Material for this exercise below:
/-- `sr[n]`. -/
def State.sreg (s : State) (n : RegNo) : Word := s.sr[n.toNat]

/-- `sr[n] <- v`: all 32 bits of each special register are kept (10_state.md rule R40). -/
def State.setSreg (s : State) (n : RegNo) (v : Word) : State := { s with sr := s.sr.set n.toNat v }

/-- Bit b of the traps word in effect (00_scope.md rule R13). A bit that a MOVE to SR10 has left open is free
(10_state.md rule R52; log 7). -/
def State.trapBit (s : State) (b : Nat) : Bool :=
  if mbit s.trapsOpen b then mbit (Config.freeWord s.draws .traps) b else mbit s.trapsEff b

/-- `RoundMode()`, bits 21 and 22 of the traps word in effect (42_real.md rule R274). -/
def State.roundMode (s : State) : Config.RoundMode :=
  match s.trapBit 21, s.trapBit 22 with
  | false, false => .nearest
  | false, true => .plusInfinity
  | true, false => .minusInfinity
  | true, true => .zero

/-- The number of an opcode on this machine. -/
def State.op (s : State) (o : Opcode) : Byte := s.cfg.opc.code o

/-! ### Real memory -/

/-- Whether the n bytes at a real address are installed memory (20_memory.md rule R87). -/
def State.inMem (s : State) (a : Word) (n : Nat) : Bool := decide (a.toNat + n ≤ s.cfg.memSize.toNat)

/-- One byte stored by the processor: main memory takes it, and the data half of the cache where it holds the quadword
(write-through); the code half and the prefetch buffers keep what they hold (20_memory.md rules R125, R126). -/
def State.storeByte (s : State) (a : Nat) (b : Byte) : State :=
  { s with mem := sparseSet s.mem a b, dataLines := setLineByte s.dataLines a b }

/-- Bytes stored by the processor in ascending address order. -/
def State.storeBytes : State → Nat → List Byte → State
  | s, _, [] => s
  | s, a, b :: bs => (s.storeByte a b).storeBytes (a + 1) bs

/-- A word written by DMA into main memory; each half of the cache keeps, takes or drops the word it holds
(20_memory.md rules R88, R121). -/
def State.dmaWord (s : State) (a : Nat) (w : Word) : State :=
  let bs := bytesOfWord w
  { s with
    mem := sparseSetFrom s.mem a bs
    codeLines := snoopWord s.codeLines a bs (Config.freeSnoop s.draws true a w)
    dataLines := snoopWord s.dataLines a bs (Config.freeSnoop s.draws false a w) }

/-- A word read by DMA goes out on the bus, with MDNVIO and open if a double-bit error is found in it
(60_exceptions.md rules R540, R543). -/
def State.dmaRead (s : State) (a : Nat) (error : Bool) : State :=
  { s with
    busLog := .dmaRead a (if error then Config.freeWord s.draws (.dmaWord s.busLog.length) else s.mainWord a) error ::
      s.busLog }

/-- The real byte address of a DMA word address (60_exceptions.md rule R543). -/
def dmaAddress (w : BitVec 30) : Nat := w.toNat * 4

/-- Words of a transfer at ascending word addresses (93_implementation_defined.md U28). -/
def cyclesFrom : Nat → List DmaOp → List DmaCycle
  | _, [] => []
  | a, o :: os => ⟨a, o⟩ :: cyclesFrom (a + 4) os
End of Material for this exercise.
Material for this exercise below:
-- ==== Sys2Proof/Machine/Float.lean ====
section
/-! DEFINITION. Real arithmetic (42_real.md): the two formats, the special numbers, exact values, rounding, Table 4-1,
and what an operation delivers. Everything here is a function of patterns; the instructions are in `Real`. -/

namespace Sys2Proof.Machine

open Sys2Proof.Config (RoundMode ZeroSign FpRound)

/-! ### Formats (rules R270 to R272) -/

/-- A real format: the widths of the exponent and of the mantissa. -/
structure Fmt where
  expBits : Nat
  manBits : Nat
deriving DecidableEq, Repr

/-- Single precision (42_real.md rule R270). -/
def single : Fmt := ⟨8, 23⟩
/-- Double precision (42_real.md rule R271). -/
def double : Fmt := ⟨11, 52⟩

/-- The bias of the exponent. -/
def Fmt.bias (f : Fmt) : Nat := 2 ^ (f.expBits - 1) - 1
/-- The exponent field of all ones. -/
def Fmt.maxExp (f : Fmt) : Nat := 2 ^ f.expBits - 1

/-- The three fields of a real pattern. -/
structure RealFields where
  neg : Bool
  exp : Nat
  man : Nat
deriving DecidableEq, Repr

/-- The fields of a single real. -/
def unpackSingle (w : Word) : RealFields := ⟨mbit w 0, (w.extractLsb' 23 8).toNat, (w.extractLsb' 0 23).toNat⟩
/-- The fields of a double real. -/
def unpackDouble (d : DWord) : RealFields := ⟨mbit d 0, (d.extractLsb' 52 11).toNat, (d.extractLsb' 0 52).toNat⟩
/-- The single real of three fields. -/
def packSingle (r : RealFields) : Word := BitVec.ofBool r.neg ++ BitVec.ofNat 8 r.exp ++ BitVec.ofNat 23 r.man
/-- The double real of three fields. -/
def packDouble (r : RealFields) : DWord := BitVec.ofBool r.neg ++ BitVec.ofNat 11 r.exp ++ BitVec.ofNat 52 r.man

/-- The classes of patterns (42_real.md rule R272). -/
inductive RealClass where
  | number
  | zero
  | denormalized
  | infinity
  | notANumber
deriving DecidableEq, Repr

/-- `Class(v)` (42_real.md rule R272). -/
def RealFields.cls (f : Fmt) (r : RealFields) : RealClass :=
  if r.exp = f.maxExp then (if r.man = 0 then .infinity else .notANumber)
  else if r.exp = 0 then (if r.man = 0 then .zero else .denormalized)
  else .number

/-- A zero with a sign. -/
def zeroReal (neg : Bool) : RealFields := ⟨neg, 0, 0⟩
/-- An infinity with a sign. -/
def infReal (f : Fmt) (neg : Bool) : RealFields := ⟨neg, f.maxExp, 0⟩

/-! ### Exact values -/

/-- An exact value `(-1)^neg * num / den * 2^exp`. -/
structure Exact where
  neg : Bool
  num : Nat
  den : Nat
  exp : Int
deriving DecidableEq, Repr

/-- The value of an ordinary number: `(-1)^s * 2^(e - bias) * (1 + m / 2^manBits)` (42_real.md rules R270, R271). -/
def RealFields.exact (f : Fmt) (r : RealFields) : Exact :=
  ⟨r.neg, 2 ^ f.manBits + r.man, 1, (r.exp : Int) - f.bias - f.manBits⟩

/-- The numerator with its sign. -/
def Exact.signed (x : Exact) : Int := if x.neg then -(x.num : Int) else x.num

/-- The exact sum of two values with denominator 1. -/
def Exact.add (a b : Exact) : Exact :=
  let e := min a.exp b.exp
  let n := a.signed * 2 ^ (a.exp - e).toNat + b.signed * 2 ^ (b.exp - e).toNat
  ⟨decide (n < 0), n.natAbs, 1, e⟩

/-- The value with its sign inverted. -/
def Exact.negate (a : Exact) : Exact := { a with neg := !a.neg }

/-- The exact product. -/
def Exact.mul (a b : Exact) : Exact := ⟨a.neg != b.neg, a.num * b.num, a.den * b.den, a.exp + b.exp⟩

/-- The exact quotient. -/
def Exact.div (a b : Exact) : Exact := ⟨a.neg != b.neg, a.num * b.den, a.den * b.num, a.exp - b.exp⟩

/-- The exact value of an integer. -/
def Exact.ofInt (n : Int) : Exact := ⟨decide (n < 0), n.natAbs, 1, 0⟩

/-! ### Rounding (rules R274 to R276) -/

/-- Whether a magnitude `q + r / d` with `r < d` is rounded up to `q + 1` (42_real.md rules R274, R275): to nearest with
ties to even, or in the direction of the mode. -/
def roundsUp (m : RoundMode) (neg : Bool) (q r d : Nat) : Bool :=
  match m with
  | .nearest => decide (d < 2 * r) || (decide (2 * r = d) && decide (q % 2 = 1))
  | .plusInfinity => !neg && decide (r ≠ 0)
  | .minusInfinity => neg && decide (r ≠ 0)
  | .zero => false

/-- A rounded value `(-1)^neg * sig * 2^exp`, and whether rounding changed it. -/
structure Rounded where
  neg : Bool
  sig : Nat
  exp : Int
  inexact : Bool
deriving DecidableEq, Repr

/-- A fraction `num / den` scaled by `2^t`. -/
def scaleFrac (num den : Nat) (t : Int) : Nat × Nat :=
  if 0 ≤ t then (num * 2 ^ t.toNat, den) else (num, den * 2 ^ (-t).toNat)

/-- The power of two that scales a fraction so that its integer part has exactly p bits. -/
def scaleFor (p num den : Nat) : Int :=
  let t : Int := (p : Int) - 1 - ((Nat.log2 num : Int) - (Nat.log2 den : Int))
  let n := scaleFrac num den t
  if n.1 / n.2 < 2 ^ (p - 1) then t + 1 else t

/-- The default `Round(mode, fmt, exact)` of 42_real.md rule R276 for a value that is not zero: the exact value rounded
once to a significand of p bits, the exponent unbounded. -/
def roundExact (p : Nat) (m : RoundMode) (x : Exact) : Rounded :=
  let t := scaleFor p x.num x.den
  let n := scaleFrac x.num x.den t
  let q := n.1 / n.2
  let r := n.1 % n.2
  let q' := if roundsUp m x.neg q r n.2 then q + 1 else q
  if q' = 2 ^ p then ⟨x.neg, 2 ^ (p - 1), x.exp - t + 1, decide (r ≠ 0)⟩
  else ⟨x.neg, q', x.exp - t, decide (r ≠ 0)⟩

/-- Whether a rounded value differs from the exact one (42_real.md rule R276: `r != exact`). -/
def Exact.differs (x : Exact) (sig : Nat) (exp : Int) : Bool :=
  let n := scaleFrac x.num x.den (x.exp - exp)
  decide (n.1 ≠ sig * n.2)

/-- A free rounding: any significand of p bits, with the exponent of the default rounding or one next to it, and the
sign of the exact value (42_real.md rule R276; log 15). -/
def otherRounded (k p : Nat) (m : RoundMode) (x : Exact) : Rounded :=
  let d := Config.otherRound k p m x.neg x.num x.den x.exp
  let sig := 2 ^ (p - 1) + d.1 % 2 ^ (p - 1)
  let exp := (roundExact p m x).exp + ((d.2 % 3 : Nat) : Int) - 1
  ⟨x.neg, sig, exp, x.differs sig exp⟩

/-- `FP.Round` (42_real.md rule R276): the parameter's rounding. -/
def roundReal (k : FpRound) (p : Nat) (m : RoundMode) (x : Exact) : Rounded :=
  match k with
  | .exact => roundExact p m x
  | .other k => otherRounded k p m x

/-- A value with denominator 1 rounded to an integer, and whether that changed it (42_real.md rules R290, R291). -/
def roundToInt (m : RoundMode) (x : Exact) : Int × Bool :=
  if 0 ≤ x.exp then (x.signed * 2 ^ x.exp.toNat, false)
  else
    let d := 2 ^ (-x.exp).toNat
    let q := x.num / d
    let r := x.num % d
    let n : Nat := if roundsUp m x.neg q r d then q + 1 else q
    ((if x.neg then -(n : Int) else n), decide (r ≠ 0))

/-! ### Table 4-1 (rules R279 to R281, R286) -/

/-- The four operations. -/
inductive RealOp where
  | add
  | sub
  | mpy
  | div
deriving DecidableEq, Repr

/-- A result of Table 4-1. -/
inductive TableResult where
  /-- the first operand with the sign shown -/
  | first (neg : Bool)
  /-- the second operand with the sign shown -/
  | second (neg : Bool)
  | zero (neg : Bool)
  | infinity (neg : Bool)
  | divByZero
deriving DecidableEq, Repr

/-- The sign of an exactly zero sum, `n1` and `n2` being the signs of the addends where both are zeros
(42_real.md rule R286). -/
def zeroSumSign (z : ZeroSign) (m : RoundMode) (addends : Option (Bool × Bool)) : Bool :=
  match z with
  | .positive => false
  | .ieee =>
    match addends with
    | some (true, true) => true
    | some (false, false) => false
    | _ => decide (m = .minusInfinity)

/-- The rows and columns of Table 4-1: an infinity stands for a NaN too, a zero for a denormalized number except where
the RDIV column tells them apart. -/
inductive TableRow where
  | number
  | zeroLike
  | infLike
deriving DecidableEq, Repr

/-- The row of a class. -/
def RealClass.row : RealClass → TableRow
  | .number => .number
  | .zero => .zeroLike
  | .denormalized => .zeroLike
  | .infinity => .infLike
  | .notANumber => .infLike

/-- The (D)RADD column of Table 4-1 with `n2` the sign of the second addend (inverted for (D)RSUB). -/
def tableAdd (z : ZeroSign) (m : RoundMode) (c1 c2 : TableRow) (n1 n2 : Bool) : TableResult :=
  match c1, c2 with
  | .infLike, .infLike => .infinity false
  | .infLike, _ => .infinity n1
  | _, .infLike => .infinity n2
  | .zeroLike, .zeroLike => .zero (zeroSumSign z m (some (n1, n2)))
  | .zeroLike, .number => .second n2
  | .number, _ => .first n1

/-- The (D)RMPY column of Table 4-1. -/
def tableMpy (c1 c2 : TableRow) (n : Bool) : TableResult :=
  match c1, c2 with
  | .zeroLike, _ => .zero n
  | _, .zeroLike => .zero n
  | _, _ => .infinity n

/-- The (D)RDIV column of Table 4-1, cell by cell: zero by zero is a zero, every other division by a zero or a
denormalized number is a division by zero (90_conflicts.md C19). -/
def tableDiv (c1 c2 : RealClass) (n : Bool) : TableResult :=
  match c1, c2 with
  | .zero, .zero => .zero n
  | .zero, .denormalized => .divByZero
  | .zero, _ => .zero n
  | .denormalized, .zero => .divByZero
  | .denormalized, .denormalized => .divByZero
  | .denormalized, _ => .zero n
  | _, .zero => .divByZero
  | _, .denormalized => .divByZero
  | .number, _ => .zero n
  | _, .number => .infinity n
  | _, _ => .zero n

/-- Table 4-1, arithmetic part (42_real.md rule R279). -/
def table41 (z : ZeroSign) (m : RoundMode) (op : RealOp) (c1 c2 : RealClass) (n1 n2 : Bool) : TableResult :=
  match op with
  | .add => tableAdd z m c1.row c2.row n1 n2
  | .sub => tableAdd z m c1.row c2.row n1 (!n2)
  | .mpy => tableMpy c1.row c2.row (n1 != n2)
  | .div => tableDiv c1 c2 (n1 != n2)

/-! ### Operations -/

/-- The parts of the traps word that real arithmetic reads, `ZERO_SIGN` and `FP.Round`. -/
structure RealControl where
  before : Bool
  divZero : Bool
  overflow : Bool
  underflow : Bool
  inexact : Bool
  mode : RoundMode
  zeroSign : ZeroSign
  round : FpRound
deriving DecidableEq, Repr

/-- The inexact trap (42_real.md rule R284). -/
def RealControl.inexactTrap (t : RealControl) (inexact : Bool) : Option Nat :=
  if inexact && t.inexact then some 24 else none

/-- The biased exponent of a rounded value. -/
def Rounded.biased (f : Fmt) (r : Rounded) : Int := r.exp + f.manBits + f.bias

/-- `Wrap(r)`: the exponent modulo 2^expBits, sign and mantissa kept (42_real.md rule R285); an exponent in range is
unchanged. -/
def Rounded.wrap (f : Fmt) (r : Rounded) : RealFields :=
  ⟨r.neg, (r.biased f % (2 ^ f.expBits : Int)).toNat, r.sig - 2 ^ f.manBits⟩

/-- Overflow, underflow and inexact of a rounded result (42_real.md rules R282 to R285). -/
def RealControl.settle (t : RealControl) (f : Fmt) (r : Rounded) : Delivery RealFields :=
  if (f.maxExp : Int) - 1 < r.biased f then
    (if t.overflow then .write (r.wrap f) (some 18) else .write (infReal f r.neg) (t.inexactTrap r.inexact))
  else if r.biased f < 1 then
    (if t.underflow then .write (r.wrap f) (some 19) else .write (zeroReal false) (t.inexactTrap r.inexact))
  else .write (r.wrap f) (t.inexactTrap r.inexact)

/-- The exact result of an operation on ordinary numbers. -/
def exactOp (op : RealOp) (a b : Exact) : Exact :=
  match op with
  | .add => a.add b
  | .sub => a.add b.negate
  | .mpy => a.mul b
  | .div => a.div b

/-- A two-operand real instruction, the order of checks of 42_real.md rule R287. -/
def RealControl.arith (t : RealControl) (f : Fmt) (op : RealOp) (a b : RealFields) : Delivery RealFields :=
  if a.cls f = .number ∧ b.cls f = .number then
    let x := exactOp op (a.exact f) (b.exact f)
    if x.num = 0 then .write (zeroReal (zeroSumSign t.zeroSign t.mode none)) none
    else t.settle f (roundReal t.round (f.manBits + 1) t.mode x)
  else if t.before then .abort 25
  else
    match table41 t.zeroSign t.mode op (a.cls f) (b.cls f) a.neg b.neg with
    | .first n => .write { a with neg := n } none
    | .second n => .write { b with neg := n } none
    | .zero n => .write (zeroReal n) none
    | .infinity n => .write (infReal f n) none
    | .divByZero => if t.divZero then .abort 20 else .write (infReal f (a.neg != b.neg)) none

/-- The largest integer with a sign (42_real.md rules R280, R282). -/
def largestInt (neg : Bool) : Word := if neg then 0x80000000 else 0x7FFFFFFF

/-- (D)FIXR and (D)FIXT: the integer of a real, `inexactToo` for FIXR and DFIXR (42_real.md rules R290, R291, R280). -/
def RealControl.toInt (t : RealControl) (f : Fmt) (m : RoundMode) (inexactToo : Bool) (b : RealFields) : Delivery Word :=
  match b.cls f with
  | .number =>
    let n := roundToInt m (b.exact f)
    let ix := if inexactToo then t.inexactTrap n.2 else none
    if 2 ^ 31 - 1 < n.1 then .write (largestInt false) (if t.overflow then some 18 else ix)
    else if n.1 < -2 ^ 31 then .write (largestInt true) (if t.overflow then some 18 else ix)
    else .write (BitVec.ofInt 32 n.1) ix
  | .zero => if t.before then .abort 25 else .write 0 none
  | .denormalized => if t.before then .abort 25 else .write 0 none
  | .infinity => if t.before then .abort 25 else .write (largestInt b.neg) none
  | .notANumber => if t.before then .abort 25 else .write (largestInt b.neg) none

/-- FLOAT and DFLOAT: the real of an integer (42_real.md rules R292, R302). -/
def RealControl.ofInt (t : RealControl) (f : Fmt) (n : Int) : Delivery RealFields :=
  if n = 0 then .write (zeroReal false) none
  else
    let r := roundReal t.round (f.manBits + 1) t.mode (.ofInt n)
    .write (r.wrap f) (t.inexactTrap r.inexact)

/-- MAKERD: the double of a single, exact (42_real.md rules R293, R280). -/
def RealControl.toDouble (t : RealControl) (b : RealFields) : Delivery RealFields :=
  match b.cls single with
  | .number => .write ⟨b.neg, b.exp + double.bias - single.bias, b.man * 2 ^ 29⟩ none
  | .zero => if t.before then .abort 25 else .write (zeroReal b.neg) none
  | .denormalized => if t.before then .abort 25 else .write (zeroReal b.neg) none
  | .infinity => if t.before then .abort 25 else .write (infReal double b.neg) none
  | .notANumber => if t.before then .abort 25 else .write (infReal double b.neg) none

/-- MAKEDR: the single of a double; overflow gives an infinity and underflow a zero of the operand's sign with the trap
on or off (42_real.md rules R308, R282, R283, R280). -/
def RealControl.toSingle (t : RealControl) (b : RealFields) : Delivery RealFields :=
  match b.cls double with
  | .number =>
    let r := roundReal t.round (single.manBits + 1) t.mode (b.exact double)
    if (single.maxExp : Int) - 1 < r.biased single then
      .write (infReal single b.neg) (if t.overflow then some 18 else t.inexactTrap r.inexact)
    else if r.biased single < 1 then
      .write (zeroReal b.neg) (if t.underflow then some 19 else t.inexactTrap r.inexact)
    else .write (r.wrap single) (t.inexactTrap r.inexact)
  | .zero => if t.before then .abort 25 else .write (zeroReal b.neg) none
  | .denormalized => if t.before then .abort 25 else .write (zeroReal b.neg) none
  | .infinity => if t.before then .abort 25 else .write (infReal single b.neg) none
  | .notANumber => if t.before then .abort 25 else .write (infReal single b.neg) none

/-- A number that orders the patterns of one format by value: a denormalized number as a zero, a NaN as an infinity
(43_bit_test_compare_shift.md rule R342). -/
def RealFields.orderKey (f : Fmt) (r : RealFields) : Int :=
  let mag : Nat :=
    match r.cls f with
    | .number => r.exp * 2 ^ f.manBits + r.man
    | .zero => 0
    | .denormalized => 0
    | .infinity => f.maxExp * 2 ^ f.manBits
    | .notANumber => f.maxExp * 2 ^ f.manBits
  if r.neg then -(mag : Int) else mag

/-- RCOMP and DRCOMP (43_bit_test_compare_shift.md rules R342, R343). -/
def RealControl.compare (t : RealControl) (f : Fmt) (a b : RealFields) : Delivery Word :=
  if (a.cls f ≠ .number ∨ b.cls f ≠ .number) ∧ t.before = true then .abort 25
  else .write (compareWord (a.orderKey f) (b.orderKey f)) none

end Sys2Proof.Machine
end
End of Material for this exercise.
Pull every line containing "freeWord" out of the entries.

  if mbit s.trapsOpen b then mbit (Config.freeWord s.draws .traps) b else mbit s.trapsEff b
    busLog := .dmaRead a (if error then Config.freeWord s.draws (.dmaWord s.busLog.length) else s.mainWord a) error ::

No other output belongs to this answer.